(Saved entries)
◆ ◆ ◆ ◆ ◆ ◆ ◆
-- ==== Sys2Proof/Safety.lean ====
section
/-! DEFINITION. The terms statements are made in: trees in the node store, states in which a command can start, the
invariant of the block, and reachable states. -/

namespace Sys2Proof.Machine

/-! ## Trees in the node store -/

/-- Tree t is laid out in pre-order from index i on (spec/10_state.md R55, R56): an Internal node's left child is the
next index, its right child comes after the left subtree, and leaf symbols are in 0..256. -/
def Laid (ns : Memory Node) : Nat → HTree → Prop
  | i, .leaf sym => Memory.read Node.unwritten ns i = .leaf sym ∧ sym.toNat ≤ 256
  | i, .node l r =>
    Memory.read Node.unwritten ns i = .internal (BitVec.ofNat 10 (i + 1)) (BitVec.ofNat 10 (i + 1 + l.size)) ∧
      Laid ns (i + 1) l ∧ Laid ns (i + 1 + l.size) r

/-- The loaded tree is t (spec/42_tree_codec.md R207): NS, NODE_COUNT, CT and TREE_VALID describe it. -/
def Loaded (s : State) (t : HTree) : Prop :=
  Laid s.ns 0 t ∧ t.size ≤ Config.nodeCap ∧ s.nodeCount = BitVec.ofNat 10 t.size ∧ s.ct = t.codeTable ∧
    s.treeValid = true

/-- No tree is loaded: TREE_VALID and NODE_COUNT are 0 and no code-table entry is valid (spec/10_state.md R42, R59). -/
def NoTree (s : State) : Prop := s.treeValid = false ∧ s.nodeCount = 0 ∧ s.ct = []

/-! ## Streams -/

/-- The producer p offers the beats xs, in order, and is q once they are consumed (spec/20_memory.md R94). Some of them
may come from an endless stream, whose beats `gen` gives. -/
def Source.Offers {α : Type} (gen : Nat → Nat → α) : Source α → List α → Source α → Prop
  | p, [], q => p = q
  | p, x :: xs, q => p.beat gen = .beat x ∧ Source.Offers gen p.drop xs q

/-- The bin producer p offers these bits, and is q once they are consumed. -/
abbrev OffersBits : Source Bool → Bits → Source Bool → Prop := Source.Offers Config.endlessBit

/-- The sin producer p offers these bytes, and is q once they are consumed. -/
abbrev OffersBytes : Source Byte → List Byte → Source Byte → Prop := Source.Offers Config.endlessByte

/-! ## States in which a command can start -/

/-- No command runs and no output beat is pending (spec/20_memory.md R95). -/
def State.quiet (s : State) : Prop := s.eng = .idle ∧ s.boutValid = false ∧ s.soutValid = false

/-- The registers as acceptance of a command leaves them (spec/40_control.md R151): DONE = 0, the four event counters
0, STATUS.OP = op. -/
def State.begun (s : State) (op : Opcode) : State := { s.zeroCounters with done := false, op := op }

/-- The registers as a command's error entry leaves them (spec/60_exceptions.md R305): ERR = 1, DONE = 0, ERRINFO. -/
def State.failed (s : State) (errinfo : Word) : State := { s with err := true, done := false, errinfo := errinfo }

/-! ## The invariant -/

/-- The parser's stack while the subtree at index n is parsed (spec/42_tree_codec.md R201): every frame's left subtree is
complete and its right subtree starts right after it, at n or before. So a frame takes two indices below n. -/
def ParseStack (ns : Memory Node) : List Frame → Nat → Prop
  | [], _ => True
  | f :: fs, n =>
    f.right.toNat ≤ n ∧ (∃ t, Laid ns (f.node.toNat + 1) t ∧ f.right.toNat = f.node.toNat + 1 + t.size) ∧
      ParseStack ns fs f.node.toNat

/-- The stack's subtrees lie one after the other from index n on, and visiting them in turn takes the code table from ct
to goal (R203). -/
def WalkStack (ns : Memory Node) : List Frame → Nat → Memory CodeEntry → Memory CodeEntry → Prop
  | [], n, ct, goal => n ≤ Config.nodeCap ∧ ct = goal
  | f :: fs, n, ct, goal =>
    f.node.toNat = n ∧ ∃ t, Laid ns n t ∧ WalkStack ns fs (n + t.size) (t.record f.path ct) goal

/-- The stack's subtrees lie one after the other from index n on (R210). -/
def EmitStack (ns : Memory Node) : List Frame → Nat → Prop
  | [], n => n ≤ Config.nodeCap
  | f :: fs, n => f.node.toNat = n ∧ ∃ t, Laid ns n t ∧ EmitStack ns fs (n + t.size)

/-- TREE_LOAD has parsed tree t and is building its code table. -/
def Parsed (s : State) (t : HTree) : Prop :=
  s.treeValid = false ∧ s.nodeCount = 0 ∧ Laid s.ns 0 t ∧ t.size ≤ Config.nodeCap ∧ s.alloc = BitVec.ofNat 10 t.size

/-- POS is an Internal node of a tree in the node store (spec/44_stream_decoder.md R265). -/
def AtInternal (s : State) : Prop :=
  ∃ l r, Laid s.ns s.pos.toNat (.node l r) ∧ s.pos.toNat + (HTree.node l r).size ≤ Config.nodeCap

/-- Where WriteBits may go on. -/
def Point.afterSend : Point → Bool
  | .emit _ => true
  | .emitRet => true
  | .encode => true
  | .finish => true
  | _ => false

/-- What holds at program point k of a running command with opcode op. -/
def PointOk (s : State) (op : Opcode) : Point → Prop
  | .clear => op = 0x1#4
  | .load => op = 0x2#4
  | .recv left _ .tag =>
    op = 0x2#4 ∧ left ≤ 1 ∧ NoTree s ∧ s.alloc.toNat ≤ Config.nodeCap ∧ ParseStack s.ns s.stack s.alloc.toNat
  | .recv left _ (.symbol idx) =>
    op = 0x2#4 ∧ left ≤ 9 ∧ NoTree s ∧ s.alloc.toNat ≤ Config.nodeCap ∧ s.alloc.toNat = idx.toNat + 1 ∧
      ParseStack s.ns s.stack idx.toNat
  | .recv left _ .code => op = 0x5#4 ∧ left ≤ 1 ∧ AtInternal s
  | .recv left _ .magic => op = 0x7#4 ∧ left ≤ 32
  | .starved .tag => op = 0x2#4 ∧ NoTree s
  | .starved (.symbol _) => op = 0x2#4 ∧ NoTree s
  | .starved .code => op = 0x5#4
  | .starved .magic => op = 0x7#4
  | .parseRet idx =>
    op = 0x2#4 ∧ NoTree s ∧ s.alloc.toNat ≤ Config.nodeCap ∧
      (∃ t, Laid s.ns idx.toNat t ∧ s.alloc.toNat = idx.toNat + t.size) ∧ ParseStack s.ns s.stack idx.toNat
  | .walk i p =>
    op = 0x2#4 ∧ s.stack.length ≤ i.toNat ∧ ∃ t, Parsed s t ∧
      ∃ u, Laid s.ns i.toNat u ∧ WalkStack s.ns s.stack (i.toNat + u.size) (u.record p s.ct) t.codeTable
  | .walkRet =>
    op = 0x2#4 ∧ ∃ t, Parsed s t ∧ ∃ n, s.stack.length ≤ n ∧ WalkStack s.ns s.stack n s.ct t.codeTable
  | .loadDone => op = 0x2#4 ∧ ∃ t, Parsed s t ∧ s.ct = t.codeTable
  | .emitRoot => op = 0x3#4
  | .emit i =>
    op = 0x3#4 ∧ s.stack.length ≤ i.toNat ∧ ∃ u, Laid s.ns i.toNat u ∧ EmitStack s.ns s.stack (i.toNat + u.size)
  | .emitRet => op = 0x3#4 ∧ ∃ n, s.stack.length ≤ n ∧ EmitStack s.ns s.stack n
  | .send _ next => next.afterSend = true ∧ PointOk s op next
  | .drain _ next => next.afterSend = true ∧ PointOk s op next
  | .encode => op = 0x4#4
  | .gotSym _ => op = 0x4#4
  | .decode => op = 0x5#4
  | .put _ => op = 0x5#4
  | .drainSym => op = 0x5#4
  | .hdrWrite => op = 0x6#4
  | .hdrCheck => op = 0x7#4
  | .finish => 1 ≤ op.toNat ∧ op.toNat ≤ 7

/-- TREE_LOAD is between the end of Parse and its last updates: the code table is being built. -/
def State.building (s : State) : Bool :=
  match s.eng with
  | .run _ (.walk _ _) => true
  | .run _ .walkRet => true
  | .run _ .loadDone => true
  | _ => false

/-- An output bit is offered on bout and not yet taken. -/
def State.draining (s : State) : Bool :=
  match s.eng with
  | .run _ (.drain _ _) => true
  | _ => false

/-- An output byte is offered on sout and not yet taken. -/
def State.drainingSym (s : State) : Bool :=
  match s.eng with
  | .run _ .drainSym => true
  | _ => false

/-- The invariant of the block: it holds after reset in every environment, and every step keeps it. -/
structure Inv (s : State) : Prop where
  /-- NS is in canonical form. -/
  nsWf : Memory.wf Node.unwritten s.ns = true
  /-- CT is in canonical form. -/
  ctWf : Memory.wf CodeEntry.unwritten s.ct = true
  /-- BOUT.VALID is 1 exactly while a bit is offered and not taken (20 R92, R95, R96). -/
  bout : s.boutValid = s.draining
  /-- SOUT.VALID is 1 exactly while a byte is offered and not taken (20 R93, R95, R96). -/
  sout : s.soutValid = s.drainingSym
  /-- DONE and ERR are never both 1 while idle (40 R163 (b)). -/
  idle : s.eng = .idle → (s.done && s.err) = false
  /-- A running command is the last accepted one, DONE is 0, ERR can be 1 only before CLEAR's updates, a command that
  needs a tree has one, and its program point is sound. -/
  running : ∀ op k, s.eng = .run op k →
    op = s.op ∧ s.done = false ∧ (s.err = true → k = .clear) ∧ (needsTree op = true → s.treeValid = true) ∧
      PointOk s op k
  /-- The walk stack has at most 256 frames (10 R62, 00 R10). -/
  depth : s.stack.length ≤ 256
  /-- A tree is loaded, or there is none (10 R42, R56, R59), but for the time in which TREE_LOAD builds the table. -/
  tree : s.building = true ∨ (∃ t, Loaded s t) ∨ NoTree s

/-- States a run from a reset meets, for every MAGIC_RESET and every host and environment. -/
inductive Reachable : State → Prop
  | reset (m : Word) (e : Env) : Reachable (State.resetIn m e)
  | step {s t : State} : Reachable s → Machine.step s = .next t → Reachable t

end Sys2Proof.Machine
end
◆ ◆ ◆ ◆ ◆ ◆ ◆
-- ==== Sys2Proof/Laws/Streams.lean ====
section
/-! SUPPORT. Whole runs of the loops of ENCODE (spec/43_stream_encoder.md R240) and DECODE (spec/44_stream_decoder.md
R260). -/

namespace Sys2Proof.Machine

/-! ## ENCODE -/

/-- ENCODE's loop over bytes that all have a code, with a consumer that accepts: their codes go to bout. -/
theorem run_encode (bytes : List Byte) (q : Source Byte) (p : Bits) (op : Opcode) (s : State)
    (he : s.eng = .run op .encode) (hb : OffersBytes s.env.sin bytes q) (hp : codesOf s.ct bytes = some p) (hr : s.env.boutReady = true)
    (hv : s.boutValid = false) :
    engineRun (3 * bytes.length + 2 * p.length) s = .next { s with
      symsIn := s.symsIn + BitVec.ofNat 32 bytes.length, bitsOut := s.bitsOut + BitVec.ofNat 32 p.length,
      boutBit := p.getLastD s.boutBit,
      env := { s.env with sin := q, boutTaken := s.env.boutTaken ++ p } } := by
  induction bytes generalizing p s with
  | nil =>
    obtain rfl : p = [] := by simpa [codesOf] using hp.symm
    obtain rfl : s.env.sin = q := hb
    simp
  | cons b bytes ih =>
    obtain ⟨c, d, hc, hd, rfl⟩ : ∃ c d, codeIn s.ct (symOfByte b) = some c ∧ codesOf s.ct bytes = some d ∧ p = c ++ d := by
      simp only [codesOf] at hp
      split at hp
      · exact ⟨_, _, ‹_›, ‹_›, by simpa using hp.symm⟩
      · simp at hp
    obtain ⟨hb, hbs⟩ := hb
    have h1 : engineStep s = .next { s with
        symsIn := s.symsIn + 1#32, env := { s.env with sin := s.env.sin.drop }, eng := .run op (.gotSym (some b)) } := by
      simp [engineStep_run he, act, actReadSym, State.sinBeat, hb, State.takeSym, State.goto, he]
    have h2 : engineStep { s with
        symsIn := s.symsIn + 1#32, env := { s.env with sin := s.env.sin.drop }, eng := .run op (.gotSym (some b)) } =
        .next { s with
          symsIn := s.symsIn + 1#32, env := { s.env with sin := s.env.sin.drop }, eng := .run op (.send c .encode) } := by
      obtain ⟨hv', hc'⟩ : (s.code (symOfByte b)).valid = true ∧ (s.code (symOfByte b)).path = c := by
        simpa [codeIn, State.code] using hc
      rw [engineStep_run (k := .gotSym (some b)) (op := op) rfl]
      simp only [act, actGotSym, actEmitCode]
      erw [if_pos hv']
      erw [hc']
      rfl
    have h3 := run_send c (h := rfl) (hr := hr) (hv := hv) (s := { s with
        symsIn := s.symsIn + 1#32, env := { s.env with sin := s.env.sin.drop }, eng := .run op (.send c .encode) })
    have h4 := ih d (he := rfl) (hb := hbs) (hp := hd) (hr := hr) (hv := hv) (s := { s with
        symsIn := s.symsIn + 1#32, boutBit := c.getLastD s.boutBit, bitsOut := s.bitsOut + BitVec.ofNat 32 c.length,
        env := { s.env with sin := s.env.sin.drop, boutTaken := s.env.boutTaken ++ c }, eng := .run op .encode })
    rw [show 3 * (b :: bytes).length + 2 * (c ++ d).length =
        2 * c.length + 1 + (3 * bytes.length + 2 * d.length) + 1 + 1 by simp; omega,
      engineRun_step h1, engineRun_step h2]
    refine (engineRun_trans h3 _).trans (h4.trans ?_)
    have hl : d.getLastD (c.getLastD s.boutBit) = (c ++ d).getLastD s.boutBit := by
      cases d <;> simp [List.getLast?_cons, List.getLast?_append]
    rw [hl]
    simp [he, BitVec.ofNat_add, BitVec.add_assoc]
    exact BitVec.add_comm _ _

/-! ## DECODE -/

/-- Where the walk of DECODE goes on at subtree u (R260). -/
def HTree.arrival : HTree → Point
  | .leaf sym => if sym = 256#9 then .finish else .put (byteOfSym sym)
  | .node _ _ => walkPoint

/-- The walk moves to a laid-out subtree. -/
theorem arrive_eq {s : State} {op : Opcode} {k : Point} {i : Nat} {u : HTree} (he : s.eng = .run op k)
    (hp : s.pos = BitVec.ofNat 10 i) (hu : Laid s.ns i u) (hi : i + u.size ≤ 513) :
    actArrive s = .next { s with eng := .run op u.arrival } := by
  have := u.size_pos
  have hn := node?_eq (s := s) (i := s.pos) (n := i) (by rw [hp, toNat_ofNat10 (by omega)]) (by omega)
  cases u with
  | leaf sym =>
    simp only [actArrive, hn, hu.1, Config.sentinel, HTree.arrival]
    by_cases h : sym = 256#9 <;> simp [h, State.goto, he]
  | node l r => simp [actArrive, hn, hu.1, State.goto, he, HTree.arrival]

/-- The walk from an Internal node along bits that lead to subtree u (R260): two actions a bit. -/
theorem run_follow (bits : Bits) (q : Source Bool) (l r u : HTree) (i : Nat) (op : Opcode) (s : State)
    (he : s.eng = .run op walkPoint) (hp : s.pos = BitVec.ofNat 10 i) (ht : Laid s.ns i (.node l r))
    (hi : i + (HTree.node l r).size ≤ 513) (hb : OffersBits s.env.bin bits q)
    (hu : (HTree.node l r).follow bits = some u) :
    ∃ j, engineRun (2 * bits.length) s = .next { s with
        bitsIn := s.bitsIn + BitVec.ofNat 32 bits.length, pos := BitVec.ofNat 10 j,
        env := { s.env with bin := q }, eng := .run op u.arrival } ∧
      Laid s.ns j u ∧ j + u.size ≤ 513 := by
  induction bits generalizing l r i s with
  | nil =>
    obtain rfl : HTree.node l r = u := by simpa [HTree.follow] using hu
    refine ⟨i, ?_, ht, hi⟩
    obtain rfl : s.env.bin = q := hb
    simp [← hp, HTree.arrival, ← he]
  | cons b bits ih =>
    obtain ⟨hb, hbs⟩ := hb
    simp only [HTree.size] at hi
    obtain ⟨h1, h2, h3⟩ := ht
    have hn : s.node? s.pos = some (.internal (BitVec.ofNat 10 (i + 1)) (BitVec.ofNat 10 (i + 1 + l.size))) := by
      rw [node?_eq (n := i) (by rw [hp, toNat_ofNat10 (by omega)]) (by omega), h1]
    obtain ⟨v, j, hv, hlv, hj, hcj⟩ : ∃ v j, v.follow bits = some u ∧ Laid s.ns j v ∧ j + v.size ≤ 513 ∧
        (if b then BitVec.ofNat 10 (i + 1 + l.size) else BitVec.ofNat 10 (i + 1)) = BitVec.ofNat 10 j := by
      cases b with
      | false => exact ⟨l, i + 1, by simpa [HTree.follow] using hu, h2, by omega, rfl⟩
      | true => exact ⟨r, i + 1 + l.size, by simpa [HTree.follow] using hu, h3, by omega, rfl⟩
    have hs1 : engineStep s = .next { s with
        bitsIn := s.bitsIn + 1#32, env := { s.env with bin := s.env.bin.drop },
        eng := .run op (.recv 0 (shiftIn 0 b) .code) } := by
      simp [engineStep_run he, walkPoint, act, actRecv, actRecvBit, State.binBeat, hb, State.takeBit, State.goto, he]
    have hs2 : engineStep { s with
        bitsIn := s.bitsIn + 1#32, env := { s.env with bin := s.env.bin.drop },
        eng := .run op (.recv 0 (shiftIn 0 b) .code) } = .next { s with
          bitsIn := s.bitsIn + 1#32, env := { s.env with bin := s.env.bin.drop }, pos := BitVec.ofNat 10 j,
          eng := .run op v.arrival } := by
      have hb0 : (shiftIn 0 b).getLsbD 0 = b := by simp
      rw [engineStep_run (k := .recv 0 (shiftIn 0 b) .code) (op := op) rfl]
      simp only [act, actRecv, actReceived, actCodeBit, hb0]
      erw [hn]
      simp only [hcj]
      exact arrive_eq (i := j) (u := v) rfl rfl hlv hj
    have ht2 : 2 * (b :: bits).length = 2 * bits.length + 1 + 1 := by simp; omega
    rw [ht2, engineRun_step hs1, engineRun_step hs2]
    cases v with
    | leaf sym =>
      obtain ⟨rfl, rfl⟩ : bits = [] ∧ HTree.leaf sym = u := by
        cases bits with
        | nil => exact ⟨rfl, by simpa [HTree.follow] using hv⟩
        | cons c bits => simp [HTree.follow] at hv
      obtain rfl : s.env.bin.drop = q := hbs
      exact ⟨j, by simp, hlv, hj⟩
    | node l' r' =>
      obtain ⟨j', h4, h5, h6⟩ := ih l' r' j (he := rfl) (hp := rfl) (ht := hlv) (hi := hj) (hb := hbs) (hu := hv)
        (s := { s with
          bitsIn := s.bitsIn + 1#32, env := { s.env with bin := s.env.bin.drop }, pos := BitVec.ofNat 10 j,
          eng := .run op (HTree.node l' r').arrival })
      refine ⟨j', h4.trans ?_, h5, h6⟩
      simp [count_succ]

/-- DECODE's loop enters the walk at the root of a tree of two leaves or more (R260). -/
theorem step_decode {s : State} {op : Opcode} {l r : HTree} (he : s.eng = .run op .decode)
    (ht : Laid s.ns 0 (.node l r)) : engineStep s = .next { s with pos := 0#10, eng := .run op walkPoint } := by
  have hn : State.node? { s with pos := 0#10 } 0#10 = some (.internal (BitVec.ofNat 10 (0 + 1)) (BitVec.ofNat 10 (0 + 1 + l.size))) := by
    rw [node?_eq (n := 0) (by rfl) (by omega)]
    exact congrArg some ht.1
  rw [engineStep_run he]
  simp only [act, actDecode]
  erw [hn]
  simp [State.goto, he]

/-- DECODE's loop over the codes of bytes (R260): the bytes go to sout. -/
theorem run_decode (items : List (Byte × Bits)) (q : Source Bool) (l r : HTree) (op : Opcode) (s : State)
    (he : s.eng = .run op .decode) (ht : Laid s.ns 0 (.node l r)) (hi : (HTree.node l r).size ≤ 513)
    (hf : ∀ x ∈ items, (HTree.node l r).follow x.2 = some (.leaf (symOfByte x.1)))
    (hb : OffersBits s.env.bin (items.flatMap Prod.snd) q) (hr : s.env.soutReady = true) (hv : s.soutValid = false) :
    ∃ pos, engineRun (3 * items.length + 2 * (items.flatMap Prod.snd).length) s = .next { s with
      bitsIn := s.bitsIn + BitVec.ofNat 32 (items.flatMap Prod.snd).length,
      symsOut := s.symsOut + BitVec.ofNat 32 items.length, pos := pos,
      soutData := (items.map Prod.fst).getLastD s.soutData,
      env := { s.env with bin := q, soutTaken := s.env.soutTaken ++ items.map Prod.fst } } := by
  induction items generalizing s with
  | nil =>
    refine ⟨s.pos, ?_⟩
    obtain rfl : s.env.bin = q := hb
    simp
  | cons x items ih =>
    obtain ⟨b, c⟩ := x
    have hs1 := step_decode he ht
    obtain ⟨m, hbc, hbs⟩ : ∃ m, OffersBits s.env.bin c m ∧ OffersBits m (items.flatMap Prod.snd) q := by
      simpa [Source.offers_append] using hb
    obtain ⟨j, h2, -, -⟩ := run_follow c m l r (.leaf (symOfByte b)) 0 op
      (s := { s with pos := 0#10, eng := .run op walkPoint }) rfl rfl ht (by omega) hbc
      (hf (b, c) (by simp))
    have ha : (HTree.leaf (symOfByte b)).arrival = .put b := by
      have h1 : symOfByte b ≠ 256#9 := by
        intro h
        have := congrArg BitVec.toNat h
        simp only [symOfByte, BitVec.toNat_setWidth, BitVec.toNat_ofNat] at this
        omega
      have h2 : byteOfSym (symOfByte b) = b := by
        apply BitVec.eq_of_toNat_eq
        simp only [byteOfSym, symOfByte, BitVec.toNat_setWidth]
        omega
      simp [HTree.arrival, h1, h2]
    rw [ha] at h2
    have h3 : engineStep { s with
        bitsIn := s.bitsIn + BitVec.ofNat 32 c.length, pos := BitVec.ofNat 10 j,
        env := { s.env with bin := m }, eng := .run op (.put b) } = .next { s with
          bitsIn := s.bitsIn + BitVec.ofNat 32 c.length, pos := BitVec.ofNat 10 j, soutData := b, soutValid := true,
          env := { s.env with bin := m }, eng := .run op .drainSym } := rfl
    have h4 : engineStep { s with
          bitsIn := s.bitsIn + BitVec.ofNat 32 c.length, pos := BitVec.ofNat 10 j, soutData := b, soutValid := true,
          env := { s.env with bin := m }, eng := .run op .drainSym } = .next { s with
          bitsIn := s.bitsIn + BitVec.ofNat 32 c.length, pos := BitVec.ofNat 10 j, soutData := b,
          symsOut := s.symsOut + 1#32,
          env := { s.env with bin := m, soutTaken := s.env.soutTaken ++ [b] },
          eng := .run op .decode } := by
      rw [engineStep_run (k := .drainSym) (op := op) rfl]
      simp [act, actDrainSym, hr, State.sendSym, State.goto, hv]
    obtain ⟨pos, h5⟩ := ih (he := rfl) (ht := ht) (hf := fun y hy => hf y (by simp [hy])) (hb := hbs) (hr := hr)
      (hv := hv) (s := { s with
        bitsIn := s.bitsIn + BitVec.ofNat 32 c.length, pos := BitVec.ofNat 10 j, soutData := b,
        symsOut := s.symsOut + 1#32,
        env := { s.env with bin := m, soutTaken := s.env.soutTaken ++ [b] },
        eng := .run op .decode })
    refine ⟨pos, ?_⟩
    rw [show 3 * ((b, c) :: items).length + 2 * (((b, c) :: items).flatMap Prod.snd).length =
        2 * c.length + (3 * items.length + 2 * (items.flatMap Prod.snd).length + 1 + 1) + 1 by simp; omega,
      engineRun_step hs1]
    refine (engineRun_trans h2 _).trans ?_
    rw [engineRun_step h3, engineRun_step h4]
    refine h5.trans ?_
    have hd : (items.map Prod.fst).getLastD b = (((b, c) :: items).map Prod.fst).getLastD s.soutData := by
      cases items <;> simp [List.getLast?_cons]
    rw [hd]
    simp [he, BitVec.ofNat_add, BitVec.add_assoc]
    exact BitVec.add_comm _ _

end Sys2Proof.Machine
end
◆ ◆ ◆ ◆ ◆ ◆ ◆
> _Goal of the exercise_: Here the output must be the lines above from the line with "EmitStack ns fs (n + t.size)" to the line with "left _ .tag =>", both included, duplicated word for word and nothing else.

> _Task answer_:
  | f :: fs, n => f.node.toNat = n ∧ ∃ t, Laid ns n t ∧ EmitStack ns fs (n + t.size)

/-- TREE_LOAD has parsed tree t and is building its code table. -/
def Parsed (s : State) (t : HTree) : Prop :=
  s.treeValid = false ∧ s.nodeCount = 0 ∧ Laid s.ns 0 t ∧ t.size ≤ Config.nodeCap ∧ s.alloc = BitVec.ofNat 10 t.size

/-- POS is an Internal node of a tree in the node store (spec/44_stream_decoder.md R265). -/
def AtInternal (s : State) : Prop :=
  ∃ l r, Laid s.ns s.pos.toNat (.node l r) ∧ s.pos.toNat + (HTree.node l r).size ≤ Config.nodeCap

/-- Where WriteBits may go on. -/
def Point.afterSend : Point → Bool
  | .emit _ => true
  | .emitRet => true
  | .encode => true
  | .finish => true
  | _ => false

/-- What holds at program point k of a running command with opcode op. -/
def PointOk (s : State) (op : Opcode) : Point → Prop
  | .clear => op = 0x1#4
  | .load => op = 0x2#4
  | .recv left _ .tag =>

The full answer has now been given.